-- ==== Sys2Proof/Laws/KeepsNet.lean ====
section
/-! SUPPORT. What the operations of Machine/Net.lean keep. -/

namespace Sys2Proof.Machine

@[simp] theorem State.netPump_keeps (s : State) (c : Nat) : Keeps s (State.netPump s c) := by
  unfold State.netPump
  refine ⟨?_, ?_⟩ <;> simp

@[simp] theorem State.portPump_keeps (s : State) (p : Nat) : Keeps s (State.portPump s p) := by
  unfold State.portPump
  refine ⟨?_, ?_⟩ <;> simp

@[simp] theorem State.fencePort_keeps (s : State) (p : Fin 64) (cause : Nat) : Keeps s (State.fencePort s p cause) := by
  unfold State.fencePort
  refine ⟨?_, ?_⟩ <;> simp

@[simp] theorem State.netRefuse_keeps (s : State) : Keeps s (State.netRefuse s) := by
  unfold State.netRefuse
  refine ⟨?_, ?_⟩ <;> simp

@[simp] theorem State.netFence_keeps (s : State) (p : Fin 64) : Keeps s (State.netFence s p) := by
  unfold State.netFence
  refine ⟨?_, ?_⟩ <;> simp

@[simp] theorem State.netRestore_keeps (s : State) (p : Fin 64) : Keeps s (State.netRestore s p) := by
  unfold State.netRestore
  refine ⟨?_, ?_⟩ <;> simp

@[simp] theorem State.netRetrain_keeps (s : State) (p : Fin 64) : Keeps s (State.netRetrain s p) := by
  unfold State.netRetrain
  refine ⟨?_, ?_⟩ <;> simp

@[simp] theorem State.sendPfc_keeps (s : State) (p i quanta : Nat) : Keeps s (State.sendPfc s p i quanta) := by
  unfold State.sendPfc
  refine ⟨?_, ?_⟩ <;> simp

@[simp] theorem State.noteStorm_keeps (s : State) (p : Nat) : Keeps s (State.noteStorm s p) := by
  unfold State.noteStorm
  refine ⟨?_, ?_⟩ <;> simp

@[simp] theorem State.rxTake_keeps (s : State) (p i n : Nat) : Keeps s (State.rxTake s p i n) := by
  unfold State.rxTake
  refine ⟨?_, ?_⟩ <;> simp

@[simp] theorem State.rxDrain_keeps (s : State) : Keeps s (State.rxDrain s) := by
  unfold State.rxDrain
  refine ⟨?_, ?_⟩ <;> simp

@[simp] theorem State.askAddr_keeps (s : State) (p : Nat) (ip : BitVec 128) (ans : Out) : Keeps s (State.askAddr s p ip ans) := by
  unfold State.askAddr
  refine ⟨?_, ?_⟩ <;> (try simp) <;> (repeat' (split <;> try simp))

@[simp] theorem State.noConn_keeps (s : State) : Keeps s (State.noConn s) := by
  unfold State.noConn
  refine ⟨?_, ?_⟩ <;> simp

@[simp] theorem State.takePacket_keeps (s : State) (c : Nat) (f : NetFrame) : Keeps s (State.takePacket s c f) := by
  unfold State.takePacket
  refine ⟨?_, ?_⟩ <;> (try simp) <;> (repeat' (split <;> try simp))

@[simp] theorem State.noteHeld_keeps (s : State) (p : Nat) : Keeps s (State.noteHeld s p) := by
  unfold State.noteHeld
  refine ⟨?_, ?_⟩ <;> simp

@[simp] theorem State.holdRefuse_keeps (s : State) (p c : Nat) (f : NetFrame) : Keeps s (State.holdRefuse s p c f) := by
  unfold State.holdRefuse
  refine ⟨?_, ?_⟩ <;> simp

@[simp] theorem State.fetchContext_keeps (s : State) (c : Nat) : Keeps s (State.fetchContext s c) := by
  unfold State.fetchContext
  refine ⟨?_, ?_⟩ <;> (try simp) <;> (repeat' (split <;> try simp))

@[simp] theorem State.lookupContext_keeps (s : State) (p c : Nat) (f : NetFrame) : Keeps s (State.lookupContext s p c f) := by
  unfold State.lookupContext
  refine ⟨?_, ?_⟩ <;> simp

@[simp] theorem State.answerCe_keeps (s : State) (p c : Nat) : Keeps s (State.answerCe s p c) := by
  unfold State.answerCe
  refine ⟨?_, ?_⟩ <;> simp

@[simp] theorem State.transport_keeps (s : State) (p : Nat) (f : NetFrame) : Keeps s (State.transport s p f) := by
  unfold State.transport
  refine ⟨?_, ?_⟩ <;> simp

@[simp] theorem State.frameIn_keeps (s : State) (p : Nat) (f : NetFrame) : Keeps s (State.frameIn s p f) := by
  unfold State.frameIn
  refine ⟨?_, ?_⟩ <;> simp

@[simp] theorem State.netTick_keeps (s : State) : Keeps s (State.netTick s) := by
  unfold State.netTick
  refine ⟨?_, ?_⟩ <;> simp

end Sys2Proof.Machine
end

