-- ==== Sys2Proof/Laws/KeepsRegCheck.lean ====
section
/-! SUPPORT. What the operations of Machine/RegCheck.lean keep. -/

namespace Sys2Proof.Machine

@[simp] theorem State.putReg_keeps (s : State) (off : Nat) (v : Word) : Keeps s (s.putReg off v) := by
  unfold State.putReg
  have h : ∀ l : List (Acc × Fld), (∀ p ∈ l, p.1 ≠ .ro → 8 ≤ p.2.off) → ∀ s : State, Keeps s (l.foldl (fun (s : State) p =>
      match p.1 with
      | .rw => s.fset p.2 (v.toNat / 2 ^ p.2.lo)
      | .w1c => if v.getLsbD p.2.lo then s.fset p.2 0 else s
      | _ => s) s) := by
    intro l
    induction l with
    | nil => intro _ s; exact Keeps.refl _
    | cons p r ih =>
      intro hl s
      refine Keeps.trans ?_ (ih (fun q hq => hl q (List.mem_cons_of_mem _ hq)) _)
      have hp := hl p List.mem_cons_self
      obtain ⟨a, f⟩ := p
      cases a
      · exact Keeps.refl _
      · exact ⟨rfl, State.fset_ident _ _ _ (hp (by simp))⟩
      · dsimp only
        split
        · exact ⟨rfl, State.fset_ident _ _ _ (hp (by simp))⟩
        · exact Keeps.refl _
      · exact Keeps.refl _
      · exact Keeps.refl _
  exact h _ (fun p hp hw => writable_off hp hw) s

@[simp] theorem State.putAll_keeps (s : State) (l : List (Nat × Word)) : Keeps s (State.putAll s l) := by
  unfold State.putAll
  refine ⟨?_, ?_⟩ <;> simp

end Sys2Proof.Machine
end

· · · · ·

The records above are to be reproduced exactly, with nothing left out.

-- ==== Sys2Proof/Laws/KeepsNet.lean ====
section
/-! SUPPORT. What the operations of Machine/Net.lean keep. -/

namespace Sys2Proof.Machine

@[simp] theorem State.netPump_keeps (s : State) (c : Nat) : Keeps s (State.netPump s c) := by
  unfold State.netPump
  refine ⟨?_, ?_⟩ <;> simp

@[simp] theorem State.portPump_keeps (s : State) (p : Nat) : Keeps s (State.portPump s p) := by
  unfold State.portPump
  refine ⟨?_, ?_⟩ <;> simp

@[simp] theorem State.fencePort_keeps (s : State) (p : Fin 64) (cause : Nat) : Keeps s (State.fencePort s p cause) := by
  unfold State.fencePort
  refine ⟨?_, ?_⟩ <;> simp

@[simp] theorem State.netRefuse_keeps (s : State) : Keeps s (State.netRefuse s) := by
  unfold State.netRefuse
  refine ⟨?_, ?_⟩ <;> simp

@[simp] theorem State.netFence_keeps (s : State) (p : Fin 64) : Keeps s (State.netFence s p) := by
  unfold State.netFence
  refine ⟨?_, ?_⟩ <;> simp

@[simp] theorem State.netRestore_keeps (s : State) (p : Fin 64) : Keeps s (State.netRestore s p) := by
  unfold State.netRestore
  refine ⟨?_, ?_⟩ <;> simp

@[simp] theorem State.netRetrain_keeps (s : State) (p : Fin 64) : Keeps s (State.netRetrain s p) := by
  unfold State.netRetrain
  refine ⟨?_, ?_⟩ <;> simp

@[simp] theorem State.sendPfc_keeps (s : State) (p i quanta : Nat) : Keeps s (State.sendPfc s p i quanta) := by
  unfold State.sendPfc
  refine ⟨?_, ?_⟩ <;> simp

@[simp] theorem State.noteStorm_keeps (s : State) (p : Nat) : Keeps s (State.noteStorm s p) := by
  unfold State.noteStorm
  refine ⟨?_, ?_⟩ <;> simp

@[simp] theorem State.rxTake_keeps (s : State) (p i n : Nat) : Keeps s (State.rxTake s p i n) := by
  unfold State.rxTake
  refine ⟨?_, ?_⟩ <;> simp

@[simp] theorem State.rxDrain_keeps (s : State) : Keeps s (State.rxDrain s) := by
  unfold State.rxDrain
  refine ⟨?_, ?_⟩ <;> simp

@[simp] theorem State.askAddr_keeps (s : State) (p : Nat) (ip : BitVec 128) (ans : Out) : Keeps s (State.askAddr s p ip ans) := by
  unfold State.askAddr
  refine ⟨?_, ?_⟩ <;> (try simp) <;> (repeat' (split <;> try simp))

@[simp] theorem State.noConn_keeps (s : State) : Keeps s (State.noConn s) := by
  unfold State.noConn
  refine ⟨?_, ?_⟩ <;> simp

@[simp] theorem State.takePacket_keeps (s : State) (c : Nat) (f : NetFrame) : Keeps s (State.takePacket s c f) := by
  unfold State.takePacket
  refine ⟨?_, ?_⟩ <;> (try simp) <;> (repeat' (split <;> try simp))

@[simp] theorem State.noteHeld_keeps (s : State) (p : Nat) : Keeps s (State.noteHeld s p) := by
  unfold State.noteHeld
  refine ⟨?_, ?_⟩ <;> simp

@[simp] theorem State.holdRefuse_keeps (s : State) (p c : Nat) (f : NetFrame) : Keeps s (State.holdRefuse s p c f) := by
  unfold State.holdRefuse
  refine ⟨?_, ?_⟩ <;> simp

@[simp] theorem State.fetchContext_keeps (s : State) (c : Nat) : Keeps s (State.fetchContext s c) := by
  unfold State.fetchContext
  refine ⟨?_, ?_⟩ <;> (try simp) <;> (repeat' (split <;> try simp))

@[simp] theorem State.lookupContext_keeps (s : State) (p c : Nat) (f : NetFrame) : Keeps s (State.lookupContext s p c f) := by
  unfold State.lookupContext
  refine ⟨?_, ?_⟩ <;> simp

@[simp] theorem State.answerCe_keeps (s : State) (p c : Nat) : Keeps s (State.answerCe s p c) := by
  unfold State.answerCe
  refine ⟨?_, ?_⟩ <;> simp

@[simp] theorem State.transport_keeps (s : State) (p : Nat) (f : NetFrame) : Keeps s (State.transport s p f) := by
  unfold State.transport
  refine ⟨?_, ?_⟩ <;> simp

@[simp] theorem State.frameIn_keeps (s : State) (p : Nat) (f : NetFrame) : Keeps s (State.frameIn s p f) := by
  unfold State.frameIn
  refine ⟨?_, ?_⟩ <;> simp

@[simp] theorem State.netTick_keeps (s : State) : Keeps s (State.netTick s) := by
  unfold State.netTick
  refine ⟨?_, ?_⟩ <;> simp

end Sys2Proof.Machine
end

-- ==== Sys2Proof/Laws/KeepsRegCheck.lean ====
section
/-! SUPPORT. What the operations of Machine/RegCheck.lean keep. -/

namespace Sys2Proof.Machine

@[simp] theorem State.putReg_keeps (s : State) (off : Nat) (v : Word) : Keeps s (s.putReg off v) := by
  unfold State.putReg
  have h : ∀ l : List (Acc × Fld), (∀ p ∈ l, p.1 ≠ .ro → 8 ≤ p.2.off) → ∀ s : State, Keeps s (l.foldl (fun (s : State) p =>
      match p.1 with
      | .rw => s.fset p.2 (v.toNat / 2 ^ p.2.lo)
      | .w1c => if v.getLsbD p.2.lo then s.fset p.2 0 else s
      | _ => s) s) := by
    intro l
    induction l with
    | nil => intro _ s; exact Keeps.refl _
    | cons p r ih =>
      intro hl s
      refine Keeps.trans ?_ (ih (fun q hq => hl q (List.mem_cons_of_mem _ hq)) _)
      have hp := hl p List.mem_cons_self
      obtain ⟨a, f⟩ := p
      cases a
      · exact Keeps.refl _
      · exact ⟨rfl, State.fset_ident _ _ _ (hp (by simp))⟩
      · dsimp only
        split
        · exact ⟨rfl, State.fset_ident _ _ _ (hp (by simp))⟩
        · exact Keeps.refl _
      · exact Keeps.refl _
      · exact Keeps.refl _
  exact h _ (fun p hp hw => writable_off hp hw) s

@[simp] theorem State.putAll_keeps (s : State) (l : List (Nat × Word)) : Keeps s (State.putAll s l) := by
  unfold State.putAll
  refine ⟨?_, ?_⟩ <;> simp

end Sys2Proof.Machine
end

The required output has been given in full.